The association counts more than a dozen all-Karen congregations, of which several own church buildings. Two Karen Buddhist temples have opened as well.
Nay Htoo and Eh Tha Khu worship at Ebenezer Karen Baptist Church, which opened last year in Maplewood. Many of its 270 members saved toward the $400,000 down payment for a vacant industrial space for years.
Some of the partings have been tough. When Messiah members went on to start St. John's Anglican Mission in 2014, "It was a difficult moment: losing some of your dear, dear friends," said Janice Dames, a longtime member.
Church leaders say some who stayed felt that belonging to a bilingual church was crucial to integration. At First Baptist, Karen member Daphne Tun Baw's son now attends Ebenezer. But she says she is not going anywhere.

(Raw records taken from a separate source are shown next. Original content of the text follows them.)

-- ==== Sys2Proof/Safety.lean ====
section
/-! DEFINITION. What counts as a safe state, in the terms the statements use: the invariants of the machine that the
rules give, each of which a step keeps. -/

namespace Sys2Proof.Machine

/-- Every memory is in canonical form. -/
abbrev State.memoriesWf (s : State) : Prop :=
  Memory.wf (unlisted s.par .rxbuf) s.rxbuf ∧ Memory.wf (unlisted s.par .txbuf) s.txbuf ∧
  Memory.wf (unlisted s.par .nvm) s.nvm ∧ Memory.wf (unlisted s.par .flash) s.flash

/-- The outputs `de` and `re` on entry to a step of each turnaround state (R301 to R309). -/
def State.lineSafe (s : State) : Bool :=
  match s.taState with
  | .rx => !s.de && s.re
  | .mute => !s.de && s.re
  | .pre => !s.re
  | .tx => s.de && !s.re
  | .drain => s.de && !s.re
  | .post => s.de && !s.re
  | .rel => s.de && !s.re
  | .trail => !s.de

/-- The identity and the configuration in the registers are those of the store: there is no second copy (R46, R47,
R436). -/
abbrev State.identityFresh (s : State) : Prop :=
  s.ownId = identityOf s.par s.nvmIdentity ∧ s.cfg = s.nvmConfig

/-- The response buffer begins with the two sync bytes (R84). -/
abbrev State.txSeeded (s : State) : Prop := s.load .txbuf 0 = some sync ∧ s.load .txbuf 1 = some sync

/-- The page cursor is a page boundary within the application area (R50, R88). -/
abbrev State.cursorAligned (s : State) : Prop := s.cursor % s.par.pageSize = 0 ∧ s.cursor ≤ s.par.appLimit

/-- The receiver's registers agree with its phase, and nothing has halted it (R32 to R45, R138, R182, R388). -/
structure State.receiverInv (s : State) : Prop where
  /-- No unencoded phase (R190). -/
  encoded : ∀ n, s.phase ≠ .illegal n
  /-- No fatal halt (R388). -/
  running : s.fatal = false
  /-- The turnaround is idle and no response is queued but in `Finished` (R182, R184, R273). -/
  quiet : s.phase ≠ .finished → s.taState = .rx ∧ s.txLen = 2
  /-- A response has at most 14 bytes before its checksum (R238). -/
  bounded : s.phase = .finished → 2 ≤ s.txLen.toNat ∧ s.txLen.toNat ≤ 14
  /-- `Awaiting` admits only known opcodes (R138, R164). -/
  known : s.phase = .getAddress → isKnown s.variant s.opcode = true
  /-- Only commands of the variant are read, verified and dispatched (R138). -/
  command : s.phase = .reading ∨ s.phase = .verifying ∨ s.phase = .pending →
    isCommand s.opcode = true ∧ isKnown s.variant s.opcode = true
  /-- A payload being read is not complete and fits `RXBUF` (R83, R173). -/
  reading : s.phase = .reading → s.count.toNat < s.expected.toNat ∧ s.expected.toNat ≤ s.par.rxBufCap
  /-- A frame being eaten has bytes left (R174). -/
  eating : s.phase = .eating → s.eat ≠ 0
  /-- A half-seen sync pair exists only in `Syncing` (R34). -/
  halfSync : s.halfSynced = true → s.phase = .syncing
  /-- In `Syncing` the accumulator holds the sync bytes seen (R161, R184). -/
  syncSum : s.phase = .syncing → s.acc = if s.halfSynced then 0xFF else 0
  /-- A stopped receiver stands at a frame boundary (R185). -/
  stoppedIdle : s.stopped = true → s.phase = .syncing
  /-- The timer interrupts are masked only inside a step (R95). -/
  unmasked : s.timerIrqMask = false

end Sys2Proof.Machine
end

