/-- With a store that works, the device answers to the new identity, which is in the store: `SETID` to V, then V is
`own_id` (R226, R228, R229, R436; the premise on the store is R92's). -/
def Obligations.SetidTakesEffect : Prop :=
  ∀ (s t : State) (a v c : Byte), s.atRest .runtime → s.memoriesWf → a = s.ownByte → v.toNat < 128 →
    checksumValid (.setid a v c) = true → s.ports.nvmFault = none → exec (.setid a v c) s = .next t →
    t.ownByte = v ∧ t.nvmIdentity = 0x80 ||| v ∧ t.nvmConfig = s.nvmConfig

/-- `CONFIG` writes its payload to the configuration byte, reloads `cfg` from what the store then holds and queues
nothing (R230, R231). -/
def Obligations.ConfigStoresAndRereads : Prop :=
  ∀ (s : State) (a f c : Byte), s.atRest .runtime → s.memoriesWf → a = s.ownByte →
    checksumValid (.config a f c) = true →
    exec (.config a f c) s = .next { s.framed opConfig a [f] with
      acc := 0
      nvm := Memory.write (unlisted s.par .nvm) s.nvm (s.par.idNvmAddr + 1) (s.ports.nvmFault.getD f)
      cfg := s.ports.nvmFault.getD f }

/-- `SENSOR` queues the three sensor values, high byte first, and restarts the sensor; its payload byte is not
interpreted (R232, R233). -/
def Obligations.SensorRepliesAndRestarts : Prop :=
  ∀ (s : State) (a v c : Byte), s.atRest .runtime → a = s.ownByte → checksumValid (.sensor a v c) = true →
    exec (.sensor a v c) s = .next { s.framed opSensor a [v] with
      acc := 0
      calls := [.sensorRestart]
      txbuf := s.txAppended ([opSensorR, a] ++ s.sensorBytes)
      txLen := 10 }

/-- `RAW` with command byte `'S'` disables the motor, queues `RAW_R` and makes the handoff pending (R234, R236). The
frame fits the receive buffer. -/
def Obligations.RawHandshakeAcknowledges : Prop :=
  ∀ (s : State) (a c : Byte) (payload : List Byte), s.atRest .runtime → a = s.ownByte → payload.length ≤ 255 →
    payload.length + 2 ≤ s.par.rxBufCap → checksumValid (.raw a cmdS payload c) = true →
    exec (.raw a cmdS payload c) s = .next { s.framed opRaw a (selfPayload cmdS payload) with
      acc := 0
      calls := [.motorDisable]
      txbuf := s.txAppended [opRawR, a]
      txLen := 4
      handoffPending := true }

/-- `RAW` with another command byte does nothing more than be received (R235). -/
def Obligations.RawOtherIsIgnored : Prop :=
  ∀ (s : State) (a cmd c : Byte) (payload : List Byte), s.atRest .runtime → a = s.ownByte → cmd ≠ cmdS →
    payload.length ≤ 255 → payload.length + 2 ≤ s.par.rxBufCap → checksumValid (.raw a cmd payload c) = true →
    exec (.raw a cmd payload c) s = .next { s.framed opRaw a (selfPayload cmd payload) with acc := 0 }

/-- In the runtime variant the boot requests' bytes mean what `RAW` with their command byte means: `B.S` is the
handshake (R347), the others are ignored (R235, R394). -/
def Obligations.BootRequestsAreRawInRuntime : Prop :=
  ∀ (s : State) (a c : Byte) (payload : List Byte), s.variant = .runtime →
    exec (.bS a payload c) s = exec (.raw a cmdS payload c) s ∧
    exec (.bI a payload c) s = exec (.raw a cmdI payload c) s ∧
    exec (.bW a payload c) s = exec (.raw a cmdW payload c) s ∧
    exec (.bR a payload c) s = exec (.raw a cmdR payload c) s

/-! ## Frames that are not dispatched -/

/-- Every response frame is eaten whole in either variant, whatever its address and checksum: no error, no response, no
collaborator called, no memory changed (R166, R174, R260 to R265). -/
def Obligations.ResponsesAreEaten : Prop :=
  ∀ (s : State) (i : Instr) (op a : Byte), s.ready = true → i.response = some (op, a) →
    exec i s = .next { s with
      opcode := op
      addr := a
      acc := s.acc + 0xFF + 0xFF + op + a
      eat := 0
      eatDyn := false
      wdt := 0
      rxPop := true
      txWrite := false
      calls := []
      phase := .finished }

/-- A boot device's answer, heard by another device, is dropped at its status byte without error; its checksum byte
stays on the line for `Syncing` (R165, R266). In general a service step of `Awaiting` that finds a byte outside `KNOWN`
of the variant keeps it in `opcode` and goes to `Finished`, and nothing is counted (R136, R165). -/
def Obligations.BootAnswersAreDropped : Prop :=
  (∀ (s : State) (c : Byte), s.ready = true →
    exec (.bY c) s = .next { s with
      opcode := statusY
      acc := s.acc + 0xFF + 0xFF
      wdt := 0
      rxPop := true
      txWrite := false
      calls := []
      phase := .finished
      rxq := c :: s.rxq } ∧
    exec (.bN c) s = .next { s with
      opcode := statusN
      acc := s.acc + 0xFF + 0xFF
      wdt := 0
      rxPop := true
      txWrite := false
      calls := []
      phase := .finished
      rxq := c :: s.rxq }) ∧
  (∀ (s : State) (b : Byte) (rest : List Byte), s.receiverHalted = false → s.phase = .awaiting →
    isKnown s.variant b = false → s.rxq = b :: rest →
    s.serviceStep = .next { s with
      opcode := b
      wdt := 0
      rxPop := true
      phase := .finished
      rxq := rest })

/-- A fixed-length command for another device is eaten whole: no error, no response, no checksum test (R170, R174,
R186). -/
def Obligations.ForeignCommandsAreEaten : Prop :=
  ∀ (s : State) (i : Instr) (op a c : Byte) (p : List Byte), s.ready = true → s.variant = .runtime →
    i.fixedCommand = some (op, a, p, c) → a.toNat ≤ 127 → a ≠ s.ownByte →
    exec i s = .next { s with
      opcode := op
      addr := a
      acc := s.acc + 0xFF + 0xFF + op
      eat := 0
      eatDyn := false
      wdt := 0
      rxPop := true
      txWrite := false
      calls := []
      phase := .finished }

/-- A self-describing frame for another device is eaten whole by its own length, in either variant; the receive
buffer's size does not limit it (R170, R175). -/
def Obligations.ForeignSelfFramesAreEaten : Prop :=
  ∀ (s : State) (i : Instr) (a cmd c : Byte) (p : List Byte), s.ready = true → i.wellFormed = true →
    i.selfFrame = some (a, cmd, p, c) → a.toNat ≤ 127 → a ≠ s.ownByte →
    exec i s = .next { s with
      opcode := opRaw
      addr := a
      acc := s.acc + 0xFF + 0xFF + opRaw
      eat := 0
      eatDyn := false
      wdt := 0
      rxPop := true
      txWrite := false
      calls := []
      phase := .finished }

/-- A command whose address byte is 128 or more is the framing error `ADDR_RANGE`: counted, no response, the rest of
the frame left on the line (R167, R177, R188). -/
def Obligations.AddressOutOfRangeIsCounted : Prop :=
  (∀ (s : State) (i : Instr) (op a c : Byte) (p : List Byte), s.ready = true → s.variant = .runtime →
    i.fixedCommand = some (op, a, p, c) → 127 < a.toNat →
    exec i s = .next { s with
      opcode := op
      addr := a
      acc := s.acc + 0xFF + 0xFF + op
      wdt := 0
      rxPop := false
      txWrite := false
      calls := []
      lastCause := .addrRange
      errCount := s.errCountNext
      txLen := 2
      phase := .finished
      rxq := p ++ [c] ++ s.rxq }) ∧
  (∀ (s : State) (i : Instr) (a cmd c : Byte) (p : List Byte), s.ready = true →
    i.selfFrame = some (a, cmd, p, c) → 127 < a.toNat →
    exec i s = .next { s with
      opcode := opRaw
      addr := a
      acc := s.acc + 0xFF + 0xFF + opRaw
      wdt := 0
      rxPop := false
      txWrite := false
      calls := []
      lastCause := .addrRange
      errCount := s.errCountNext
      txLen := 2
      phase := .finished
      rxq := selfPayload cmd p ++ [c] ++ s.rxq })

/-- An own-addressed command with a bad checksum is the framing error `BAD_CHECKSUM`: counted, no dispatch, no
response, `acc` holds the nonzero sum; it comes before the identity range test. A command of fixed length in the runtime
variant, and a self-describing frame that fits the receive buffer in either (R176, R177, R344, R355, R389). -/
def Obligations.BadChecksumIsCounted : Prop :=
  (∀ (s : State) (i : Instr) (op a c : Byte) (p : List Byte), s.ready = true → s.variant = .runtime → s.acc = 0 →
    i.fixedCommand = some (op, a, p, c) → a = s.ownByte → checksumValid i = false →
    exec i s = .next { s.framed op a p with
      acc := sumBytes (encode i)
      lastCause := .badChecksum
      errCount := s.errCountNext
      txLen := 2 }) ∧
  (∀ (s : State) (i : Instr) (a cmd c : Byte) (p : List Byte), s.ready = true → s.acc = 0 → i.wellFormed = true →
    i.selfFrame = some (a, cmd, p, c) → a = s.ownByte → p.length + 2 ≤ s.par.rxBufCap → checksumValid i = false →
    exec i s = .next { s.framed opRaw a (selfPayload cmd p) with
      acc := sumBytes (encode i)
      lastCause := .badChecksum
      errCount := s.errCountNext
      txLen := 2 })

/-- `SETID` with a value of 128 or more and a good checksum is the framing error `ID_RANGE`: counted, the store and the
identity unchanged (R176, R227). -/
def Obligations.IdentityOutOfRangeIsCounted : Prop :=
  ∀ (s : State) (a v c : Byte), s.ready = true → s.variant = .runtime → s.acc = 0 → a = s.ownByte →
    128 ≤ v.toNat → checksumValid (.setid a v c) = true →
    exec (.setid a v c) s = .next { s.framed opSetid a [v] with
      acc := 0
      lastCause := .idRange
      errCount := s.errCountNext
      txLen := 2 }

/-- An own-addressed self-describing frame too long for the receive buffer is the framing error `LEN_RANGE` at its
length byte, in either variant; the rest of the frame stays on the line (R172, R188). -/
def Obligations.LengthOutOfRangeIsCounted : Prop :=
  ∀ (s : State) (i : Instr) (a cmd c : Byte) (p : List Byte), s.ready = true → i.wellFormed = true →
    i.selfFrame = some (a, cmd, p, c) → a = s.ownByte → s.par.rxBufCap < p.length + 2 →
    exec i s = .next { s.framed opRaw a [BitVec.ofNat 8 p.length] with
      acc := s.acc + 0xFF + 0xFF + opRaw + a + BitVec.ofNat 8 p.length
      lastCause := .lenRange
      errCount := s.errCountNext
      txLen := 2
      rxq := cmd :: p ++ [c] ++ s.rxq }

/-- In the boot variant the runtime commands' opcodes are unknown: the frame is dropped at its opcode byte without
error, and the rest stays on the line (R165, R341). -/
def Obligations.RuntimeCommandsAreDroppedInBoot : Prop :=
  ∀ (s : State) (i : Instr) (op a c : Byte) (p : List Byte), s.ready = true → s.variant = .boot →
    i.fixedCommand = some (op, a, p, c) →
    exec i s = .next { s with
      opcode := op
      acc := s.acc + 0xFF + 0xFF
      wdt := 0
      rxPop := true
      txWrite := false
      calls := []
      phase := .finished
      rxq := a :: p ++ [c] ++ s.rxq }

/-! ## Boot requests addressed to this device -/

/-- `B.S` is answered `'Y'` (R345, R347). -/
def Obligations.BootProbeAnswersYes : Prop :=
  ∀ (s : State) (a c : Byte) (p : List Byte), s.atRest .boot → a = s.ownByte → p.length ≤ 255 →
    p.length + 2 ≤ s.par.rxBufCap → checksumValid (.bS a p c) = true →
    exec (.bS a p c) s = .next { s.framed opRaw a (selfPayload cmdS p) with
      acc := 0
      txbuf := s.txAppended [statusY]
      txLen := 3 }

/-- `B.I` is answered `'Y'` when the three signature bytes match the expected ones in order, else `'N'` (R348). -/
def Obligations.BootSignatureCheckAnswers : Prop :=
  ∀ (s : State) (a c : Byte) (p : List Byte), s.atRest .boot → a = s.ownByte → p.length ≤ 255 →
    p.length + 2 ≤ s.par.rxBufCap → checksumValid (.bI a p c) = true →
    exec (.bI a p c) s = .next { s.framed opRaw a (selfPayload cmdI p) with
      acc := 0
      txbuf := s.txAppended [if s.ports.sigIn = s.par.sigExpected then statusY else statusN]
      txLen := 3 }

/-- `B.R` makes the reset pending and is answered `'Y'` (R353). -/
def Obligations.BootResetIsDeferred : Prop :=
  ∀ (s : State) (a c : Byte) (p : List Byte), s.atRest .boot → a = s.ownByte → p.length ≤ 255 →
    p.length + 2 ≤ s.par.rxBufCap → checksumValid (.bR a p c) = true →
    exec (.bR a p c) s = .next { s.framed opRaw a (selfPayload cmdR p) with
      acc := 0
      resetPending := true
      txbuf := s.txAppended [statusY]
      txLen := 3 }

The founder of a refugee camp school that once hosted actor Angelina Jolie, Tun Baw, 97, catches both the English and Karen services. In between, she gabs with the "Sunday school club" of Karen grandmas while five grandkids and great-grandkids attend class.
Englund says his church and the breakaway congregations maintain amicable relationships. Their choirs had a joint performance this month.
"I've learned what community looks like," he said. "For the Karen, it's never I. It's always we."